*PROBLEM REQUIREMENTS*
When the line containing "An operation returns" appears in the entries below, begin printing there and stop after the line containing "floatResultRegular rsp.rf = true"; print each of those lines exactly and no other line.

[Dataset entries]
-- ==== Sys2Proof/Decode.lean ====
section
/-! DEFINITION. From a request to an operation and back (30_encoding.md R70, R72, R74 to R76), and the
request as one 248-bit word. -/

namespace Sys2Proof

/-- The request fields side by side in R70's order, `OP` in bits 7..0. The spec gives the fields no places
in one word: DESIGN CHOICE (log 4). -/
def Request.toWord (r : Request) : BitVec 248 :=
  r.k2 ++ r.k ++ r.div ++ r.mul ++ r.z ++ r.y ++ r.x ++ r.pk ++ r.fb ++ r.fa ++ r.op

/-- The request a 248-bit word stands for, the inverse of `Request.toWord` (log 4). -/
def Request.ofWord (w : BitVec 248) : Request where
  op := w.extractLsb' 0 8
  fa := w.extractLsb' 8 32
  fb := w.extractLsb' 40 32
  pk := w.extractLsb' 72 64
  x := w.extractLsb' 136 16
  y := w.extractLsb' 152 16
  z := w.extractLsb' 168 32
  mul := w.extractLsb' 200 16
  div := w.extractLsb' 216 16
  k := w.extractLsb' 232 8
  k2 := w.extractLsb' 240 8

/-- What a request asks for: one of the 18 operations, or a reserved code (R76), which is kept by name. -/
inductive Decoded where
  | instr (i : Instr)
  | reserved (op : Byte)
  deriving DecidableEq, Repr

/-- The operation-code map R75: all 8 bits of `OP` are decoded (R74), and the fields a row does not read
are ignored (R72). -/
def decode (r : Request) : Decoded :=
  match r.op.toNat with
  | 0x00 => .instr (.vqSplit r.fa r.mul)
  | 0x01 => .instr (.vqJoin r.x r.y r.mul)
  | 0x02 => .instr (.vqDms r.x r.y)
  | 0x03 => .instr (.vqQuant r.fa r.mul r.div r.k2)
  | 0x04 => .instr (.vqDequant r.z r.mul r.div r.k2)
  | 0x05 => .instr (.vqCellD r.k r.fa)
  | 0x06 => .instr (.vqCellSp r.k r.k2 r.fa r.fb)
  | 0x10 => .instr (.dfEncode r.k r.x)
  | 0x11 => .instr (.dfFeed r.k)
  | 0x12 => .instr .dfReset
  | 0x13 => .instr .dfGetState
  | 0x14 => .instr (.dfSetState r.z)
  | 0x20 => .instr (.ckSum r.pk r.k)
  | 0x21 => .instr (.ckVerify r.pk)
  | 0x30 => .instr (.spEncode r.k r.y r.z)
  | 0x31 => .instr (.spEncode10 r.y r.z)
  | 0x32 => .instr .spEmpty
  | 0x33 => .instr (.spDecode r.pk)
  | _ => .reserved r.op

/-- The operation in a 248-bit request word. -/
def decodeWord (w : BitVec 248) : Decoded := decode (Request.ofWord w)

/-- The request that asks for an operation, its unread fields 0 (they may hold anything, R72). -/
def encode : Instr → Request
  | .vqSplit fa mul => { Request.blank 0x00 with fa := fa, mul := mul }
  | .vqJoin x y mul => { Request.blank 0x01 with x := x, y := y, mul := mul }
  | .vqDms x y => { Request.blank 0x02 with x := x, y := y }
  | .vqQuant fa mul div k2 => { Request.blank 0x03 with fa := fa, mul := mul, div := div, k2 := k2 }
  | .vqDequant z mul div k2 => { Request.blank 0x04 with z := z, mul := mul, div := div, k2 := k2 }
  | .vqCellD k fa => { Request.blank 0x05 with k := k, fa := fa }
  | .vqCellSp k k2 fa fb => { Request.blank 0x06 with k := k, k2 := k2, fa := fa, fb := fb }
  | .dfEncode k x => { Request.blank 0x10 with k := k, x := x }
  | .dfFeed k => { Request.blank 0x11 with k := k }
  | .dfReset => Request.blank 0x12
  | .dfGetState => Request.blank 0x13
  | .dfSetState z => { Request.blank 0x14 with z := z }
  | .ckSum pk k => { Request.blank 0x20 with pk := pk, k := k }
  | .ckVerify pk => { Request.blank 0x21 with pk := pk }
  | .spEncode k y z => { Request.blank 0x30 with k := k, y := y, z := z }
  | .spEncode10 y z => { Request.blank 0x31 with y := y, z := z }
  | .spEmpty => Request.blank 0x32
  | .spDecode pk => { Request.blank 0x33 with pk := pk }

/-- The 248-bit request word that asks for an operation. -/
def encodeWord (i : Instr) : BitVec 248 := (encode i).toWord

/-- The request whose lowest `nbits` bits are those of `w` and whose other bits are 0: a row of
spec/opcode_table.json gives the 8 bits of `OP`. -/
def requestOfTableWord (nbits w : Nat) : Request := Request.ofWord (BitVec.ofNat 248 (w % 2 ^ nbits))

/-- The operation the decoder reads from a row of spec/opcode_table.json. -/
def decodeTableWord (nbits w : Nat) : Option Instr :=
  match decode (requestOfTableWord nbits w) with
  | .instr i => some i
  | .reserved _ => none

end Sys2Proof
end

---

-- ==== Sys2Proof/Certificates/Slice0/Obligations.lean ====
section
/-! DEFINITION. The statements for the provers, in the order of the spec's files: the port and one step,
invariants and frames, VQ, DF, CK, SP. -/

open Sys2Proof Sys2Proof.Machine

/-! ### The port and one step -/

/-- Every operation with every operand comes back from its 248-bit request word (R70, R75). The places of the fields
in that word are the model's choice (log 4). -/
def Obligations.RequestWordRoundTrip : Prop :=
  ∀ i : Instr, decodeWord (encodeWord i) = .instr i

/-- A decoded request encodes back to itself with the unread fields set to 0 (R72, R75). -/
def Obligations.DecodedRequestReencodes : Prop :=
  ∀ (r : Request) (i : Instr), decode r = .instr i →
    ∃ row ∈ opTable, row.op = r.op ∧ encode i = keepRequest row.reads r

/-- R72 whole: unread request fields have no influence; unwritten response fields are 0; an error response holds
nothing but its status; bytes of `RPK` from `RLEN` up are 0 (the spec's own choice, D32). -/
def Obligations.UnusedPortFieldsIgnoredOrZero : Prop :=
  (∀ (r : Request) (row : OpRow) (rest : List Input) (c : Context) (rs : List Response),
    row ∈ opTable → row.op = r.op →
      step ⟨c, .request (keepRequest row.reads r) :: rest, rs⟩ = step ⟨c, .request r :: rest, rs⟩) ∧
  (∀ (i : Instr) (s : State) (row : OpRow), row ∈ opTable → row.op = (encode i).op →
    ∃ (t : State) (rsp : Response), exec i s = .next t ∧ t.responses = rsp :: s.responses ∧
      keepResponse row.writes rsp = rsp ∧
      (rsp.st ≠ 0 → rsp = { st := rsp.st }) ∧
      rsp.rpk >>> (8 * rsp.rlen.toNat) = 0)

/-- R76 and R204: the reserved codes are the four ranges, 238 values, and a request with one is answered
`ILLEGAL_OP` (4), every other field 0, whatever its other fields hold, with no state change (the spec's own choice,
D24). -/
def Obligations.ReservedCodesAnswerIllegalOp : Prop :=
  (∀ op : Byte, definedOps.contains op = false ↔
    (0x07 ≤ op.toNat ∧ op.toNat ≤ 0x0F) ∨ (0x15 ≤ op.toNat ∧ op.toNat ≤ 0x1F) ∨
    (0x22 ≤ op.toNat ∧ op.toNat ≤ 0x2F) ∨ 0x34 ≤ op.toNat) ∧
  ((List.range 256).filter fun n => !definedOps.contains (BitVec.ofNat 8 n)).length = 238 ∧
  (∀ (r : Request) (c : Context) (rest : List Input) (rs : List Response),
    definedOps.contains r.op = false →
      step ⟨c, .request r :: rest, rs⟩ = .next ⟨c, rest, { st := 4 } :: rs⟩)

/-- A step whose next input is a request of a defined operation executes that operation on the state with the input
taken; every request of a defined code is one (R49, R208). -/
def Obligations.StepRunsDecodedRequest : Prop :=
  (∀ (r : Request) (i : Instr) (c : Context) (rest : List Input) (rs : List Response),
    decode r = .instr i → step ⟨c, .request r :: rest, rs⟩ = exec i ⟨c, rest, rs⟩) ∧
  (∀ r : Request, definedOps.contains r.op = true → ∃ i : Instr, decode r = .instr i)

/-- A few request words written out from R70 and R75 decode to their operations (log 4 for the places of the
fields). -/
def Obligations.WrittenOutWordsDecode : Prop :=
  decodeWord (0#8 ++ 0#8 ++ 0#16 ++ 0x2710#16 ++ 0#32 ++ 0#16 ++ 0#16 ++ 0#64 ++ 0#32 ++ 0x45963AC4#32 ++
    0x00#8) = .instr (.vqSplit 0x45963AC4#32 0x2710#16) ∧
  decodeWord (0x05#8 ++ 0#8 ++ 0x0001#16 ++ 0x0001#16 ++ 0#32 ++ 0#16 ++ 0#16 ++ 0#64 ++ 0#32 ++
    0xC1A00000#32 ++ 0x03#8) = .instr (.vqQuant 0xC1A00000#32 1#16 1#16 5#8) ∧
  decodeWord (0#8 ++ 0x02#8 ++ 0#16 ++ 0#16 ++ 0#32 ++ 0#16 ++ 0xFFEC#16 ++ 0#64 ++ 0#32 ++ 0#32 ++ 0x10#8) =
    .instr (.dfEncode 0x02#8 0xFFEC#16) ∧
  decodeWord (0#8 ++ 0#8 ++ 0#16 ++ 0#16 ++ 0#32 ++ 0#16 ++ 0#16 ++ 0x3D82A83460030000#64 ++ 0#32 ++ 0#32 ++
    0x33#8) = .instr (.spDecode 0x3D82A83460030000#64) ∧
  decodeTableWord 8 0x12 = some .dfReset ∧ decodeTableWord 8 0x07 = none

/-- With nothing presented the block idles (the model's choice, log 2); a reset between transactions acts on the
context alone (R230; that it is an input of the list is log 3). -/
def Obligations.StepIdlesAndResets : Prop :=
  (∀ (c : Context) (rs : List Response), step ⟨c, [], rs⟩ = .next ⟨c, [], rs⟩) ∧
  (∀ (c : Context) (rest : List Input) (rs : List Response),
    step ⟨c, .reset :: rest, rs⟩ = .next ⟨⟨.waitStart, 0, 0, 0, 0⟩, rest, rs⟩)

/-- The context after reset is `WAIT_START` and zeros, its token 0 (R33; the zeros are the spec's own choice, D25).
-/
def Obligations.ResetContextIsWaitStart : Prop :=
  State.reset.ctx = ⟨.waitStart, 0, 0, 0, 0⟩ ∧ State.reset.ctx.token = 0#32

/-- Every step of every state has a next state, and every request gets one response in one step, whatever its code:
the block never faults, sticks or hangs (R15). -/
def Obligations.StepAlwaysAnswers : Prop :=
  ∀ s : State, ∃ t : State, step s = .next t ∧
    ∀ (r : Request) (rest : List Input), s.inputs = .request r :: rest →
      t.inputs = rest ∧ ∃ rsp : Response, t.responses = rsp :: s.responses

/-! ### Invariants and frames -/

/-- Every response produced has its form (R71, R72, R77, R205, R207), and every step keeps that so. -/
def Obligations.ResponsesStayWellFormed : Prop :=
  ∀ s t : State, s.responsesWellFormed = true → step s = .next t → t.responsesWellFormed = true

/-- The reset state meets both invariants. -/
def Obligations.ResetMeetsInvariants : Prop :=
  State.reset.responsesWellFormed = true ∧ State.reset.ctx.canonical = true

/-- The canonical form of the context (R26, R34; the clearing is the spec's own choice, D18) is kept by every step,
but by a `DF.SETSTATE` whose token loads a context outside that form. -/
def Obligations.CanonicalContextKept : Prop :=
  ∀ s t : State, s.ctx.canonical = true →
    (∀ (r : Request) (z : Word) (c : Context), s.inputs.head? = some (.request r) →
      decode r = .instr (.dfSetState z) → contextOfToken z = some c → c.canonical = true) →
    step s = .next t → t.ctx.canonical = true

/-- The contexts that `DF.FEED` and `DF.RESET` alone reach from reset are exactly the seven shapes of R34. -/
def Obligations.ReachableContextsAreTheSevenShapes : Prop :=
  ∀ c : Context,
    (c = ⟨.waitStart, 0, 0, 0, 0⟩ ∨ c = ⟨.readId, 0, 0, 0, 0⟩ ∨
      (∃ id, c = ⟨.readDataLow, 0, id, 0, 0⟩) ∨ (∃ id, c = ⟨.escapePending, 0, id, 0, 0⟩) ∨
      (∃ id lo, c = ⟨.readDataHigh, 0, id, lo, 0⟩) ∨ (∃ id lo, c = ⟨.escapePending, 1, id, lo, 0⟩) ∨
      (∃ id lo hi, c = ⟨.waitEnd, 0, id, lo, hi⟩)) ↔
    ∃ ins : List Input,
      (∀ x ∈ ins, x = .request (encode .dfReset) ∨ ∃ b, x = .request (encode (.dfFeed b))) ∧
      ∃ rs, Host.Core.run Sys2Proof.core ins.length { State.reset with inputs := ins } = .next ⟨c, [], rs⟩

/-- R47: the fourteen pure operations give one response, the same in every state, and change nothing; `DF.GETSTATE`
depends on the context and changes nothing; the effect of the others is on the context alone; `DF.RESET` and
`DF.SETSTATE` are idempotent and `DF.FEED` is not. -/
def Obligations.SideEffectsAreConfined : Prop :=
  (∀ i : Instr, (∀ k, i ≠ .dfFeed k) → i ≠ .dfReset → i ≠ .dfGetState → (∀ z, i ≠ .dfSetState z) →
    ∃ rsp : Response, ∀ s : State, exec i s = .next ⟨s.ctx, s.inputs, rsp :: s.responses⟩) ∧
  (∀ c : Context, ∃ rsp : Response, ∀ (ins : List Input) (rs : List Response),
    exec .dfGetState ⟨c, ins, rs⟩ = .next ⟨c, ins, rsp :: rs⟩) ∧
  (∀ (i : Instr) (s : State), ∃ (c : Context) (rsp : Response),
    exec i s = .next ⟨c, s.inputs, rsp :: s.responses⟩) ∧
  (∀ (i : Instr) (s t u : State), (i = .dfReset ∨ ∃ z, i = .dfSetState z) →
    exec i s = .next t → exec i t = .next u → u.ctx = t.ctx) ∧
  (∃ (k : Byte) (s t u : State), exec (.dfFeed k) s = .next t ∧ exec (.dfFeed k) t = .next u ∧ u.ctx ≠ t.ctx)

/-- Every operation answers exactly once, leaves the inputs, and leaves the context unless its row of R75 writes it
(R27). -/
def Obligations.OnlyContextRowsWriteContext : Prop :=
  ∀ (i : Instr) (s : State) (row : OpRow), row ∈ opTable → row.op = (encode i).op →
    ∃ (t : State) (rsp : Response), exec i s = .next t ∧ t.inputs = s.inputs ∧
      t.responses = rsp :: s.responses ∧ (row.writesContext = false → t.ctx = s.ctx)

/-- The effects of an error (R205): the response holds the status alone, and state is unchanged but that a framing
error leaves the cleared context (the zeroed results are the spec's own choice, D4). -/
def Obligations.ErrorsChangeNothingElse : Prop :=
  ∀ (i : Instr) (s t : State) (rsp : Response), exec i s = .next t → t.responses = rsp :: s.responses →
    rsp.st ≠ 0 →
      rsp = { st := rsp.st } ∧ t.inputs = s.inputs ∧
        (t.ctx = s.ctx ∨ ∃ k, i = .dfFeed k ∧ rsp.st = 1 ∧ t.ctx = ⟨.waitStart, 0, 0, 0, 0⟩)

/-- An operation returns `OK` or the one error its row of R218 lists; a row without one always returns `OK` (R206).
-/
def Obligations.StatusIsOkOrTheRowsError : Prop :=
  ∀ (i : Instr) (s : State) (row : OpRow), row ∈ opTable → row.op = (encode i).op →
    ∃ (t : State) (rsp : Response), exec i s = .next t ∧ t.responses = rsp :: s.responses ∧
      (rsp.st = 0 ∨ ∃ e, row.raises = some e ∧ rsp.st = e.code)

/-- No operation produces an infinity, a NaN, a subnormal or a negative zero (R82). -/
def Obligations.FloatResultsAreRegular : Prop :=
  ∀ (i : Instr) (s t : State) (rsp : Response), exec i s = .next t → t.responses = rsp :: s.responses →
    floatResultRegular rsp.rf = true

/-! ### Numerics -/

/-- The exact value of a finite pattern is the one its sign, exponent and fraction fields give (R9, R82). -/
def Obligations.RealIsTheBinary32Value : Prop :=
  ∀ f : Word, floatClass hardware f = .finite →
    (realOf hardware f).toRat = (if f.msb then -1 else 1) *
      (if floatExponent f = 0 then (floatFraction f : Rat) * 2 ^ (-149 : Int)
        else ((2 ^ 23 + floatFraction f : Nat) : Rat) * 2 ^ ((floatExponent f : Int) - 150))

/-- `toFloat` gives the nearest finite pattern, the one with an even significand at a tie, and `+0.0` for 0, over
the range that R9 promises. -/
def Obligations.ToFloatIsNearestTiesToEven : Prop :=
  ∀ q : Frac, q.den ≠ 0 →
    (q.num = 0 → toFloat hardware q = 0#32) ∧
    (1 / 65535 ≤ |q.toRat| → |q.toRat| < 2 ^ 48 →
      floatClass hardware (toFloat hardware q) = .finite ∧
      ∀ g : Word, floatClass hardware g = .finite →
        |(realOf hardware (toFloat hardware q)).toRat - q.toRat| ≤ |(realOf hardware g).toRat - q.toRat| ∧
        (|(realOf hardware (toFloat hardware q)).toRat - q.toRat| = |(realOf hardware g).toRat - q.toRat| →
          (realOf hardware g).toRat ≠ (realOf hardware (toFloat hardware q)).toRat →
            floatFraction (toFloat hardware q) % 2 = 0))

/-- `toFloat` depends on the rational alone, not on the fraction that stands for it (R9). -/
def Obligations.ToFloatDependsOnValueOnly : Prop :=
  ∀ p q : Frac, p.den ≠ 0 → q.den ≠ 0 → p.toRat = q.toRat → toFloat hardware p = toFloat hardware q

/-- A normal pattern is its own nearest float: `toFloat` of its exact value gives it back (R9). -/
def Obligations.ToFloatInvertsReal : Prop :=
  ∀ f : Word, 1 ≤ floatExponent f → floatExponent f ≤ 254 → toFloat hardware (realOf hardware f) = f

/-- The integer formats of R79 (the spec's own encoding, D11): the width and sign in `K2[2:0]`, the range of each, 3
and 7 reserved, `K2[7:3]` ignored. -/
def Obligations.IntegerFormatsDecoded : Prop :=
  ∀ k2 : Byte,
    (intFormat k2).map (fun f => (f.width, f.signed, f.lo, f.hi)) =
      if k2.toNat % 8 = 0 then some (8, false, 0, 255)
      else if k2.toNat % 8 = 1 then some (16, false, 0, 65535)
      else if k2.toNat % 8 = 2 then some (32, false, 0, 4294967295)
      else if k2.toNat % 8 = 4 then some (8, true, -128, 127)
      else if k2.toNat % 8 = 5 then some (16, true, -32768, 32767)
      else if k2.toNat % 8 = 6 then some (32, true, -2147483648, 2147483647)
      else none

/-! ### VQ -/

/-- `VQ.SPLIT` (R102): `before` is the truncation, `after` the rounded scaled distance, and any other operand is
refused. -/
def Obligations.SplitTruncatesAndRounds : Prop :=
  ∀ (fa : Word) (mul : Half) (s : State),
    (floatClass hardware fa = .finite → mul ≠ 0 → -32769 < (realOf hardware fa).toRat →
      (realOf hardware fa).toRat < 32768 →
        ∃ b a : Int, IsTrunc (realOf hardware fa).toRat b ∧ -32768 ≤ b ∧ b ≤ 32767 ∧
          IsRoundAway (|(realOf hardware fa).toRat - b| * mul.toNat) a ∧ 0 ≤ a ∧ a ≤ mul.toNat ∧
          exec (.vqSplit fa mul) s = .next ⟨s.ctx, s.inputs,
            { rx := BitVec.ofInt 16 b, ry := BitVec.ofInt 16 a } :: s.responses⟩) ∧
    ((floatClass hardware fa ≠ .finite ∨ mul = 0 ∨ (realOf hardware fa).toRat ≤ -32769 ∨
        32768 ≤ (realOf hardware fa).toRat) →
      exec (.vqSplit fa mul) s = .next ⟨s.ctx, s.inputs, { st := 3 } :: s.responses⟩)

* * *

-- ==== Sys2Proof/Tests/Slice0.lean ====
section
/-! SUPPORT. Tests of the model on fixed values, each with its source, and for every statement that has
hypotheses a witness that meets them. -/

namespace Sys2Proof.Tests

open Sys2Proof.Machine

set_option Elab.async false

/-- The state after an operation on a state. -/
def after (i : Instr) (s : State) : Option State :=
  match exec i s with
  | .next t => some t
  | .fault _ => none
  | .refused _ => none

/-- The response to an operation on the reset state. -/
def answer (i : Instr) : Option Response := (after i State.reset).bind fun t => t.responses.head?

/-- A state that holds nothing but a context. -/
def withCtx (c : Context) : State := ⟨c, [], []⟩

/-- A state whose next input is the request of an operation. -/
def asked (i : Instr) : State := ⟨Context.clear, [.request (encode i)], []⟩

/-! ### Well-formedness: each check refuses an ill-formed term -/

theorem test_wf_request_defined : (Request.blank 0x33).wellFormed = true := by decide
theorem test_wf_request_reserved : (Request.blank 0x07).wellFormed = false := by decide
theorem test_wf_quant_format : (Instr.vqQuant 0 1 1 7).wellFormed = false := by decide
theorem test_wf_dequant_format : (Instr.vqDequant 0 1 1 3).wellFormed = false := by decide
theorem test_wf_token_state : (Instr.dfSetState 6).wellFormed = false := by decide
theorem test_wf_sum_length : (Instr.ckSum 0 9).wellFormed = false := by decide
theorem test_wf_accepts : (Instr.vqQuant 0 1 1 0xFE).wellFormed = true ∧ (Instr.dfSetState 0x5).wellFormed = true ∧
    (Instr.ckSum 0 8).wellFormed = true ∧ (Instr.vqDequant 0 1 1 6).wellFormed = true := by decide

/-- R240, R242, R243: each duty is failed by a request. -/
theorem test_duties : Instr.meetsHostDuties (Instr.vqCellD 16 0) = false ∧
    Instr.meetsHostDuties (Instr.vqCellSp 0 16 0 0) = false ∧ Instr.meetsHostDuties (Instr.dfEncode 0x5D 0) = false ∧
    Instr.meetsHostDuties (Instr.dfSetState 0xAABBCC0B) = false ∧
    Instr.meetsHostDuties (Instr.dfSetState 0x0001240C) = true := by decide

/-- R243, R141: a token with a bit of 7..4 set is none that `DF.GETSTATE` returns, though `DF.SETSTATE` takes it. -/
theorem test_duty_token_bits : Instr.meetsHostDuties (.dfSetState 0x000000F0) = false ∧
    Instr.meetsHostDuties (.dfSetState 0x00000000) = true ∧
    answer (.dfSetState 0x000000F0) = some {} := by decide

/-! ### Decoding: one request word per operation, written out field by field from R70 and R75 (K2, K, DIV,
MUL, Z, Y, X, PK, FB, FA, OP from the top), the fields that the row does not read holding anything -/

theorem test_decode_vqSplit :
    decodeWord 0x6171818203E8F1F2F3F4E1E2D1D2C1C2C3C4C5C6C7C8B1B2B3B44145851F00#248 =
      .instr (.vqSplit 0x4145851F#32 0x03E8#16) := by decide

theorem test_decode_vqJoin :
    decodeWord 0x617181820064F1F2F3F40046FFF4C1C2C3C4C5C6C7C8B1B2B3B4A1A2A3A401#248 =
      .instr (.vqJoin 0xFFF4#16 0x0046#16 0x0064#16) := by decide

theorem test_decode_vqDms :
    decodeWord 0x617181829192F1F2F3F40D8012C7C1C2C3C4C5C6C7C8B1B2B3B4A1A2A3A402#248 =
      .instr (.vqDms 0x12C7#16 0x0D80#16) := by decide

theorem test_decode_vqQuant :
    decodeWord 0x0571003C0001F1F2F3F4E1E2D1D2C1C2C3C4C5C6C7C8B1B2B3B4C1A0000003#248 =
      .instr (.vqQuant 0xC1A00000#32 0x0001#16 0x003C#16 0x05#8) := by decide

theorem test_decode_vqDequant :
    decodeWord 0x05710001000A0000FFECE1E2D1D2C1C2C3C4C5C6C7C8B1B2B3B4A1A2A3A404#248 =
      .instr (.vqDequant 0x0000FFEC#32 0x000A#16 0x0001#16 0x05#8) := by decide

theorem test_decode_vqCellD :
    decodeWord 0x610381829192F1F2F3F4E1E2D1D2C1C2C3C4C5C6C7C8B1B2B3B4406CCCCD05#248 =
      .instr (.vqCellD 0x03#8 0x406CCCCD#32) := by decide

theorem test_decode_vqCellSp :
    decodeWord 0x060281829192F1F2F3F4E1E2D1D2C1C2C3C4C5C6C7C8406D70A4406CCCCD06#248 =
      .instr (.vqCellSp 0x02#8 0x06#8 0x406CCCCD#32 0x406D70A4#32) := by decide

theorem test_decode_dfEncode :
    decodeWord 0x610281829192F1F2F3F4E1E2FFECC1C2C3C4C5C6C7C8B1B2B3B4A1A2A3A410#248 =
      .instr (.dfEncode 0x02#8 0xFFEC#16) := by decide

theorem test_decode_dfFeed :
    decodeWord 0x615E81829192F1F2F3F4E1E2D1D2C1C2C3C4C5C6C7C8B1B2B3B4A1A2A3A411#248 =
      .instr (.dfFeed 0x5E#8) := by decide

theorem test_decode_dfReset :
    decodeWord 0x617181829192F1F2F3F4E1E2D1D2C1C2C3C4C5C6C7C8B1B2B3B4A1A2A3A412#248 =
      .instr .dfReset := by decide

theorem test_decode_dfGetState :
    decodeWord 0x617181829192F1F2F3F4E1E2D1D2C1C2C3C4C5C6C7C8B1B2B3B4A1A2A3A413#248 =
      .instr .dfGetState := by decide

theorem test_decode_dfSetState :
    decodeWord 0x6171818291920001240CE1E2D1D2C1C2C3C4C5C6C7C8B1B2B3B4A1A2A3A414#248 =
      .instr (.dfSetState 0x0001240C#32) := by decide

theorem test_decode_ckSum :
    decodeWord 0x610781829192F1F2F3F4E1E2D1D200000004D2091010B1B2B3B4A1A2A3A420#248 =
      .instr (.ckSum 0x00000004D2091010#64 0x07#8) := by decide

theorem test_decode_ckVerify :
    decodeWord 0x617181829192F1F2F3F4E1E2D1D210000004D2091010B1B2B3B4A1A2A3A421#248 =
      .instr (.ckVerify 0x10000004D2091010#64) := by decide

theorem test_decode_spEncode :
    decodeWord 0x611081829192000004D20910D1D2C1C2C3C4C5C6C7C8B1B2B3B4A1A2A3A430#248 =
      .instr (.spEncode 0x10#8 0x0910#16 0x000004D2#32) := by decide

*ANSWER BOX*
/-- An operation returns `OK` or the one error its row of R218 lists; a row without one always returns `OK` (R206).
-/
def Obligations.StatusIsOkOrTheRowsError : Prop :=
  ∀ (i : Instr) (s : State) (row : OpRow), row ∈ opTable → row.op = (encode i).op →
    ∃ (t : State) (rsp : Response), exec i s = .next t ∧ t.responses = rsp :: s.responses ∧
      (rsp.st = 0 ∨ ∃ e, row.raises = some e ∧ rsp.st = e.code)

/-- No operation produces an infinity, a NaN, a subnormal or a negative zero (R82). -/
def Obligations.FloatResultsAreRegular : Prop :=
  ∀ (i : Instr) (s t : State) (rsp : Response), exec i s = .next t → t.responses = rsp :: s.responses →
    floatResultRegular rsp.rf = true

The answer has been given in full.